We treated 4 pLGG cell lines and 1 patient-derived xenograft line representing various pLGG genotypes, including neurofibromatosis type 1 loss, proto-oncogene B-Raf (BRAF)-KIAA1549 fusion, and BRAFV600E mutation, with carboplatin and/or everolimus and performed assays for growth, cell proliferation, and cell death. Immunohistochemistry as well as in vivo and in vitro metabolomics studies were also performed.

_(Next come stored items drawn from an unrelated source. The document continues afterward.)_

/-- What a turn took of the cycle is noted. -/
def noteClaims (s : State) (b : Turn) (r : Result) : Result :=
  match r with
  | .next t => match turnClaims s b with
    | [] => .next t
    | l => .next (if acted s t b then { t with today := t.today ++ l } else t)
  | r => r

/-! A turn. -/

/-- An operation of the hardware or the host: a row of the opcode table without an encoding. -/
def isEvent (i : Instr) : Bool := (encode i).isNone

/-- An error that the ECC can correct arises in a word of HBM (25 R353). -/
def upsetWord (s : State) (w : Nat) : State :=
  if installed (32 * w) 32 && (s.die (w / 2 ^ 33)).power && !s.hbmBad.contains w then
    { s with hbmSoft := insertNat s.hbmSoft w, hbmMended := s.hbmMended.filter (fun p => p.1 != w) } else s

/-- The reply that the CP's next bundle needs is late: the core freezes (23 R319). -/
def lateReply (s : State) (c : Nat) : State :=
  let p := s.cp c
  if coreLive s c && p.status == .running && p.pend.any (fun x => x.load && decide (x.due ≤ p.issued)) then s.modArch c (fun a => { a with freeze := some ⟨.late, s.now, 0⟩ }) else s

/-- The late reply comes (23 R319). -/
def replyReady (s : State) (c : Nat) : State :=
  match (s.arch c).freeze with
  | some f => if f.cause = .late then s.modArch c (fun a => { a with freeze := f.over }) else s
  | none => s

/-- A turn of the agenda, before what the rest of its cycle asks of it (log 1). -/
def plainTurn (s : State) : Turn → Result
  | .tick => .next (tick s)
  | .issue c q => issueTurn s c q
  | .event i => if isEvent i then exec i s else .fault .notAnEvent
  | .packet p => .next (takeParcel s p)
  | .upset w => .next (upsetWord s w)
  | .late c => .next (lateReply s c)
  | .walk d tctx va w => .next (beginWalk s d tctx va w)
  | .inbound i => .next (inboundNext s i)
  | .ready c => .next (replyReady s c)

/-- The core that a turn can stop, and the place of its party in the order of faults: SC, LD, CP, ST (24 R323). -/
def turnParty : Turn → Option (Nat × Nat)
  | .issue c .sc => some (c, 0)
  | .issue c .ld => some (c, 1)
  | .issue c .cp => some (c, 2)
  | .issue c .st => some (c, 3)
  | .event i => match i with
    | .accessPerform (.eng c e _ _) | .engineCommandStart c e => some (c, match e with | .st => 3 | _ => 1)
    | .matrixQueueDequeue c => some (c, 2)
    | _ => none
  | _ => none

/-- The sequencer would fault in its turn now. -/
def faultsNow (s : State) (c : Nat) (q : Sequencer) : Bool :=
  canTake s c q && (match issueOf s c q with | .next t => !t.stopFree c | _ => false)

/-- A turn that stops its core: where a party that goes before in the order of faults faults in the same cycle, the record describes that one, with SECOND set (24 R323). -/
def orderFault (s : State) (b : Turn) (r : Result) : Result :=
  match turnParty b, r with
  | some (c, n), .next t =>
    if s.stopFree c && !t.stopFree c && !(s.core c).dbg.stepping then
      (match ([Sequencer.sc, .ld, .cp].take n).find? (faultsNow s c) with
      | some q => issueTurn (s.modCore c (fun k => { k with second := true })) c q
      | none => r)
    else r
  | _, _ => r

/-- A turn whose access on the spot has to wait is given up; the access has arrived at its slice (07 R117, log 18). -/
def giveUp (s : State) (r : Result) : Result :=
  match r with
  | .next t => match t.blocked with
    | none => r
    | some h => .next (awaitHome s h)
  | r => r

/-- A turn, with the order of faults, and the waits of accesses on the spot. -/
def takeTurn (s : State) (b : Turn) : Result := giveUp s (orderFault s b (plainTurn s b))

/-- The core whose own instruction or command a turn advances. -/
def turnCore (s : State) : Turn → Option Nat
  | .issue c _ => some c
  | .event i => match i with
    | .accessPerform (.sc j) => (s.accesses[j]?).map (fun a => a.core)
    | .accessPerform (.eng c _ _ _) | .engineCommandStart c _ | .engineCommandFinish c _ _ | .engineCommandDequeue c _
    | .matrixQueueDequeue c | .matrixEntryRetire c _ | .residencyFillDone c _ | .boundaryTrapDispatch c | .dataArrivalDispatch c
    | .lngoTakeEffect c | .hookStart c | .landingPost c _ | .registerWrite (.csr c _) | .loadReply (.op c _) | .pointStart c
    | .tokenPush c _ | .barrierArrival c _ | .ringTailAdvance c _ | .ringHeadAdvance c _ | .overlayLoad c => some c
    | .loadReply (.access j) => (s.replies[j]?).map (fun r => r.core)
    | _ => none
  | _ => none

/-! Writes to the blocks of other state (07 R113). A write that changes a block shows in it; one that leaves it as it was is noted as the turn makes it (log 24). -/

/-- The x register that an SC instruction writes as it issues. -/
def scWrites : Instr → Option Nat
  | .add d _ _ | .sub d _ _ | .mul d _ _ | .mulh d _ _ | .mulhu d _ _ | .div d _ _ | .divu d _ _ | .rem d _ _ | .remu d _ _
  | .and d _ _ | .or d _ _ | .xor d _ _ | .shl d _ _ | .shr d _ _ | .sra d _ _ | .min d _ _ | .max d _ _ | .minu d _ _
  | .maxu d _ _ | .slt d _ _ | .sltu d _ _ | .pwr d _ _ _ | .clz d _ | .popc d _ | .addi d _ _ | .andi d _ _ | .ori d _ _ | .xori d _ _
  | .shli d _ _ | .shri d _ _ | .srai d _ _ | .slti d _ _ | .jalr d _ _ | .prd d _ _ | .pclose d _ | .prel d _ | .utfcut d _
  | .lui d _ | .adpc d _ | .jal d _ | .engst d _ => some d
  | _ => none

/-- The block of other state that holds an x register. -/
def xBlock (k d : Nat) : Nat := fieldBlocks + xBits + 2 * k + d / 32

/-- The contexts of a core that start in a turn, their x registers given. -/
def begun (s t : State) (c : Nat) : List (Nat × Nat) :=
  ([0, 1, 2, 3].filter (fun k => (s.ctx c k).status != .running && (t.ctx c k).status == .running)).map (fun k => (c, xBlock k 0))

/-- The blocks of other state that a turn writes, whatever it writes there: registers, patch slots, control registers, loop-nest tables. -/
def ownWrites (s t : State) : Turn → List (Nat × Nat)
  | .issue c .sc => (match scPick s c with
    | some k => (match scNext s c k with
      | .ok i => if (t.ctx c k).status = .running ∧ ((t.core c).stop = (s.core c).stop) then
          (match scWrites i with | some d => if d = 0 then [] else [(c, xBlock k d)] | none => [])
            ++ (match i with | .pwr _ a _ _ => [(c, ((s.ctx c k).x a).toNat % 64 / 8)] | _ => [])
        else []
      | .error _ => [])
    | none => [])
  | .issue c .cp => (landed s t c).map (fun b => (c, b))
  | .event i => match i with
    | .loadReply (.access j) => (match s.replies[j]? with
      | some r => if r.fault.isNone && r.xd != 0 && s.replies.length != t.replies.length then [(r.core, xBlock r.ctx r.xd)] else []
      | none => [])
    | .loadReply (.op c k) => (match headOp s c k with
      | some o => if (s.ctx c k).ops.length = (t.ctx c k).ops.length then [] else (match o.kind with
        | .csrr _ d | .launch d _ | .route d _ => if d = 0 then [] else [(c, xBlock k d)]
        | .csrw _ _ => [(c, 11)])
      | none => [])
    | .registerWrite (.csr c k) => if (s.ctx c k).ops.length = (t.ctx c k).ops.length then [] else [(c, 11)]
    | .accessPerform (.sc j) => (match s.accesses[j]? with
      | some a => (match a.op with
        | .lntw n => if s.accesses.length = t.accesses.length then [] else [(a.core, fieldBlocks + lntBits + n / 2)]
        | _ => [])
      | none => [])
    | .lngoTakeEffect c => (match nextLngo s c with | some n => [(c, fieldBlocks + lntBits + n / 2)] | none => [])
    | .boundaryTrapDispatch c | .dataArrivalDispatch c | .hookStart c | .pointStart c => begun s t c
    | _ => []
  | _ => []

/-- What a turn has written of other state is noted, of every core. -/
def noteBlocks (s : State) (l : List (Nat × Nat)) : State :=
  (s.cores.map (fun p => p.1)).foldl (fun s c => noteCore s c ((l.filter (fun p => p.1 == c)).map (fun p => p.2))) s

Carboplatin synergized with everolimus in all of our 4 pLGG cell lines (combination index <1 at Fa 0.5). Combination therapy was superior at inhibiting tumor growth in vivo. Combination treatment increased levels of apoptosis as well as gamma-H2AX phosphorylation compared with either agent alone. Everolimus treatment suppressed the conversion of glutamine and glutamate into glutathione both in vitro and in vivo. Exogenous glutathione reversed the effects of carboplatin and everolimus.
The combination of carboplatin and everolimus was effective at inducing cell death and slowing tumor growth in pLGG models. Everolimus decreased the amount of available glutathione inside the cell, preventing the detoxification of carboplatin and inducing increased DNA damage and apoptosis.